The Russian ruble has lost nearly half of its value against international benchmark currencies over the past year, and the country’s largest companies have been largely shut off from international financial markets. The result is an economy that will contract by as much as 5 percent this year as prices spike and ordinary Russians increasingly struggle to afford the basics.

As a result, the private sector that the Russian government was counting on to finance all that new construction simply can’t afford it, and those companies that can fund the building efforts no longer view hotels in locales such as Yekaterinburg as an attractive long-term investment.

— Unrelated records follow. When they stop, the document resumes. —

/-- The literal word, where the B field holds 0x7F (R208). LOP3 keeps its control word there (R245). -/
def litWord : Instr → Option Word
  | .iadd x => if x.b = 0x7F then some x.lit else none
  | .isub x => if x.b = 0x7F then some x.lit else none
  | .imul x => if x.b = 0x7F then some x.lit else none
  | .imulh x => if x.b = 0x7F then some x.lit else none
  | .imulhu x => if x.b = 0x7F then some x.lit else none
  | .imad x => if x.b = 0x7F then some x.lit else none
  | .imin x => if x.b = 0x7F then some x.lit else none
  | .imax x => if x.b = 0x7F then some x.lit else none
  | .umin x => if x.b = 0x7F then some x.lit else none
  | .umax x => if x.b = 0x7F then some x.lit else none
  | .iabs x => if x.b = 0x7F then some x.lit else none
  | .iadds x => if x.b = 0x7F then some x.lit else none
  | .isubs x => if x.b = 0x7F then some x.lit else none
  | .sad x => if x.b = 0x7F then some x.lit else none
  | .imin3 x => if x.b = 0x7F then some x.lit else none
  | .imax3 x => if x.b = 0x7F then some x.lit else none
  | .minadd x => if x.b = 0x7F then some x.lit else none
  | .minaddU x => if x.b = 0x7F then some x.lit else none
  | .idp4 x => if x.b = 0x7F then some x.lit else none
  | .idp4u x => if x.b = 0x7F then some x.lit else none
  | .iadd2 x => if x.b = 0x7F then some x.lit else none
  | .isub2 x => if x.b = 0x7F then some x.lit else none
  | .imin2 x => if x.b = 0x7F then some x.lit else none
  | .imax2 x => if x.b = 0x7F then some x.lit else none
  | .iadd64 x => if x.b = 0x7F then some x.lit else none
  | .isub64 x => if x.b = 0x7F then some x.lit else none
  | .imulWide x => if x.b = 0x7F then some x.lit else none
  | .imadWide x => if x.b = 0x7F then some x.lit else none
  | .shl64 x => if x.b = 0x7F then some x.lit else none
  | .shr64 x => if x.b = 0x7F then some x.lit else none
  | .iadd3 x => if x.b = 0x7F then some x.lit else none
  | .and x => if x.b = 0x7F then some x.lit else none
  | .or x => if x.b = 0x7F then some x.lit else none
  | .xor x => if x.b = 0x7F then some x.lit else none
  | .andn x => if x.b = 0x7F then some x.lit else none
  | .lop3 x => if x.b = 0x7F then some x.lit else none
  | .shl x => if x.b = 0x7F then some x.lit else none
  | .shr x => if x.b = 0x7F then some x.lit else none
  | .sar x => if x.b = 0x7F then some x.lit else none
  | .rotl x => if x.b = 0x7F then some x.lit else none
  | .popc x => if x.b = 0x7F then some x.lit else none
  | .clz x => if x.b = 0x7F then some x.lit else none
  | .brev x => if x.b = 0x7F then some x.lit else none
  | .mov x => if x.b = 0x7F then some x.lit else none
  | .sel x => if x.b = 0x7F then some x.lit else none
  | .icmpEq x => if x.b = 0x7F then some x.lit else none
  | .icmpNe x => if x.b = 0x7F then some x.lit else none
  | .icmpLt x => if x.b = 0x7F then some x.lit else none
  | .icmpLe x => if x.b = 0x7F then some x.lit else none
  | .icmpGt x => if x.b = 0x7F then some x.lit else none
  | .icmpGe x => if x.b = 0x7F then some x.lit else none
  | .icmpUlt x => if x.b = 0x7F then some x.lit else none
  | .icmpUle x => if x.b = 0x7F then some x.lit else none
  | .icmpUgt x => if x.b = 0x7F then some x.lit else none
  | .icmpUge x => if x.b = 0x7F then some x.lit else none
  | .pand x => if x.b = 0x7F then some x.lit else none
  | .por x => if x.b = 0x7F then some x.lit else none
  | .pxor x => if x.b = 0x7F then some x.lit else none
  | .pnot x => if x.b = 0x7F then some x.lit else none
  | .ballot x => if x.b = 0x7F then some x.lit else none
  | .vany x => if x.b = 0x7F then some x.lit else none
  | .vall x => if x.b = 0x7F then some x.lit else none
  | .matchOp x => if x.b = 0x7F then some x.lit else none
  | .first x => if x.b = 0x7F then some x.lit else none
  | .bcast x => if x.b = 0x7F then some x.lit else none
  | .shflIdx x => if x.b = 0x7F then some x.lit else none
  | .redadd x => if x.b = 0x7F then some x.lit else none
  | .redmin x => if x.b = 0x7F then some x.lit else none
  | .redmax x => if x.b = 0x7F then some x.lit else none
  | .redumin x => if x.b = 0x7F then some x.lit else none
  | .redumax x => if x.b = 0x7F then some x.lit else none
  | .redand x => if x.b = 0x7F then some x.lit else none
  | .redor x => if x.b = 0x7F then some x.lit else none
  | .redxor x => if x.b = 0x7F then some x.lit else none
  | .redfadd x => if x.b = 0x7F then some x.lit else none
  | .fadd x => if x.b = 0x7F then some x.lit else none
  | .faddRz x => if x.b = 0x7F then some x.lit else none
  | .faddRd x => if x.b = 0x7F then some x.lit else none
  | .faddRu x => if x.b = 0x7F then some x.lit else none
  | .fsub x => if x.b = 0x7F then some x.lit else none
  | .fsubRz x => if x.b = 0x7F then some x.lit else none
  | .fsubRd x => if x.b = 0x7F then some x.lit else none
  | .fsubRu x => if x.b = 0x7F then some x.lit else none
  | .fmul x => if x.b = 0x7F then some x.lit else none
  | .fmulRz x => if x.b = 0x7F then some x.lit else none
  | .fmulRd x => if x.b = 0x7F then some x.lit else none
  | .fmulRu x => if x.b = 0x7F then some x.lit else none
  | .ffma x => if x.b = 0x7F then some x.lit else none
  | .ffmaRz x => if x.b = 0x7F then some x.lit else none
  | .ffmaRd x => if x.b = 0x7F then some x.lit else none
  | .ffmaRu x => if x.b = 0x7F then some x.lit else none
  | .fmin x => if x.b = 0x7F then some x.lit else none
  | .fmax x => if x.b = 0x7F then some x.lit else none
  | .fminnan x => if x.b = 0x7F then some x.lit else none
  | .fmaxnan x => if x.b = 0x7F then some x.lit else none
  | .fabs x => if x.b = 0x7F then some x.lit else none
  | .fneg x => if x.b = 0x7F then some x.lit else none
  | .fsat x => if x.b = 0x7F then some x.lit else none
  | .fclass x => if x.b = 0x7F then some x.lit else none
  | .fldexp x => if x.b = 0x7F then some x.lit else none
  | .frexp x => if x.b = 0x7F then some x.lit else none
  | .fdot2 x => if x.b = 0x7F then some x.lit else none
  | .bfdot2 x => if x.b = 0x7F then some x.lit else none
  | .fcmpEq x => if x.b = 0x7F then some x.lit else none
  | .fcmpNe x => if x.b = 0x7F then some x.lit else none
  | .fcmpLt x => if x.b = 0x7F then some x.lit else none
  | .fcmpLe x => if x.b = 0x7F then some x.lit else none
  | .fcmpGt x => if x.b = 0x7F then some x.lit else none
  | .fcmpGe x => if x.b = 0x7F then some x.lit else none
  | .fcmpUn x => if x.b = 0x7F then some x.lit else none
  | .fcmpOrd x => if x.b = 0x7F then some x.lit else none
  | .frcp x => if x.b = 0x7F then some x.lit else none
  | .frsq x => if x.b = 0x7F then some x.lit else none
  | .fsqrt x => if x.b = 0x7F then some x.lit else none
  | .fex2 x => if x.b = 0x7F then some x.lit else none
  | .flg2 x => if x.b = 0x7F then some x.lit else none
  | .fsin x => if x.b = 0x7F then some x.lit else none
  | .fcos x => if x.b = 0x7F then some x.lit else none
  | .frndN x => if x.b = 0x7F then some x.lit else none
  | .frndZ x => if x.b = 0x7F then some x.lit else none
  | .frndD x => if x.b = 0x7F then some x.lit else none
  | .frndU x => if x.b = 0x7F then some x.lit else none
  | .cvtF32I32 x => if x.b = 0x7F then some x.lit else none
  | .cvtF32U32 x => if x.b = 0x7F then some x.lit else none
  | .cvtI32F32 x => if x.b = 0x7F then some x.lit else none
  | .cvtI32F32Rz x => if x.b = 0x7F then some x.lit else none
  | .cvtI32F32Rd x => if x.b = 0x7F then some x.lit else none
  | .cvtI32F32Ru x => if x.b = 0x7F then some x.lit else none
  | .cvtU32F32 x => if x.b = 0x7F then some x.lit else none
  | .cvtF16x2F32 x => if x.b = 0x7F then some x.lit else none
  | .cvtBf16x2F32 x => if x.b = 0x7F then some x.lit else none
  | .cvtE4m3x2F32 x => if x.b = 0x7F then some x.lit else none
  | .cvtE5m2x2F32 x => if x.b = 0x7F then some x.lit else none
  | .cvtE2m1x2F32 x => if x.b = 0x7F then some x.lit else none
  | .hadd2 x => if x.b = 0x7F then some x.lit else none
  | .hmul2 x => if x.b = 0x7F then some x.lit else none
  | .hfma2 x => if x.b = 0x7F then some x.lit else none
  | .hmin2 x => if x.b = 0x7F then some x.lit else none
  | .hmax2 x => if x.b = 0x7F then some x.lit else none
  | .badd2 x => if x.b = 0x7F then some x.lit else none
  | .bfma2 x => if x.b = 0x7F then some x.lit else none
  | .bmul2 x => if x.b = 0x7F then some x.lit else none
  | .bmin2 x => if x.b = 0x7F then some x.lit else none
  | .bmax2 x => if x.b = 0x7F then some x.lit else none
  | .copyGs x => if x.b = 0x7F then some x.lit else none
  | .copySg x => if x.b = 0x7F then some x.lit else none
  | .copySs x => if x.b = 0x7F then some x.lit else none
  | .copyMc x => if x.b = 0x7F then some x.lit else none
  | .mma x => if x.b = 0x7F then some x.lit else none
  | .mmaT x => if x.b = 0x7F then some x.lit else none
  | .mmaz x => if x.b = 0x7F then some x.lit else none
  | .mzero x => if x.b = 0x7F then some x.lit else none
  | .mld x => if x.b = 0x7F then some x.lit else none
  | .mst x => if x.b = 0x7F then some x.lit else none
  | .mrd x => if x.b = 0x7F then some x.lit else none
  | .mwr x => if x.b = 0x7F then some x.lit else none
  | .mdrain x => if x.b = 0x7F then some x.lit else none
  | .mfill x => if x.b = 0x7F then some x.lit else none
  | .neval x => if x.b = 0x7F then some x.lit else none
  | .nevalU x => if x.b = 0x7F then some x.lit else none
  | .nevalF32 x => if x.b = 0x7F then some x.lit else none
  | .tex x => if x.b = 0x7F then some x.lit else none
  | .texL x => if x.b = 0x7F then some x.lit else none
  | .texB x => if x.b = 0x7F then some x.lit else none
  | .texD x => if x.b = 0x7F then some x.lit else none
  | .texG x => if x.b = 0x7F then some x.lit else none
  | .texn x => if x.b = 0x7F then some x.lit else none
  | .tld x => if x.b = 0x7F then some x.lit else none
  | .tqry x => if x.b = 0x7F then some x.lit else none
  | .trace x => if x.b = 0x7F then some x.lit else none
  | .traceA x => if x.b = 0x7F then some x.lit else none
  | .dload x => if x.b = 0x7F then some x.lit else none
  | .dwin x => if x.b = 0x7F then some x.lit else none
  | .dlaunch x => if x.b = 0x7F then some x.lit else none
  | .dlaunchR x => if x.b = 0x7F then some x.lit else none
  | .dcapt x => if x.b = 0x7F then some x.lit else none
  | .dcaptW x => if x.b = 0x7F then some x.lit else none
  | .dreset x => if x.b = 0x7F then some x.lit else none
  | .gsub x => if x.b = 0x7F then some x.lit else none
  | .gabort x => if x.b = 0x7F then some x.lit else none
  | .gstop x => if x.b = 0x7F then some x.lit else none
  | .gqry x => if x.b = 0x7F then some x.lit else none
  | .ghint x => if x.b = 0x7F then some x.lit else none
  | .gwait x => if x.b = 0x7F then some x.lit else none
  | .trel x => if x.b = 0x7F then some x.lit else none
  | .tlsig x => if x.b = 0x7F then some x.lit else none
  | .tlwait x => if x.b = 0x7F then some x.lit else none
  | .tlrd x => if x.b = 0x7F then some x.lit else none
  | .tlset x => if x.b = 0x7F then some x.lit else none
  | .mbrecv x => if x.b = 0x7F then some x.lit else none
  | .mbsend x => if x.b = 0x7F then some x.lit else none
  | .dbgsend x => if x.b = 0x7F then some x.lit else none
  | _ => none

Related: 7 Reasons Qatar Won’t Host the 2022 World Cup

In an interview with the state-run TASS news agency, Russian Sports Minister Vitaly Mutko described desired amendments to the preparations for the tournament. “We have agreed with FIFA that we will be following its minimal requirements concerning each region’s accommodation of national teams, referee squads, the so-called representatives of FIFA family, FIFA guests, accredited journalists and so on,” he said. “We do not need fashionable hotels, constructed to FIFA’s highest requirements to stay empty after the championship.”

According to TASS, Mutko insisted that, despite the fact that under the proposal there would be at least 25 fewer hotels available for the event, there would be no reduction in the accommodations available to soccer fans traveling to Russia for the World Cup.